# WHAT IS BEING ASKED:
Exactly the lines from the one with "host's interface. -/" to the end of the entries should appear in your answer, retyped word for word.

# DATA:
-- ==== Sys2Proof/Machine/Core.lean ====
section
/-! DEFINITION. The machine behind the host's interface. -/

def Sys2Proof.core : Host.Core :=
  { State := Sys2Proof.Machine.State, Fault := Sys2Proof.Machine.Fault,
    Refusal := Sys2Proof.Machine.Refusal, step := Sys2Proof.Machine.step,
    reset := Sys2Proof.Machine.State.reset }
end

# TASK RESPONSE:
/-! DEFINITION. The machine behind the host's interface. -/

def Sys2Proof.core : Host.Core :=
  { State := Sys2Proof.Machine.State, Fault := Sys2Proof.Machine.Fault,
    Refusal := Sys2Proof.Machine.Refusal, step := Sys2Proof.Machine.step,
    reset := Sys2Proof.Machine.State.reset }
end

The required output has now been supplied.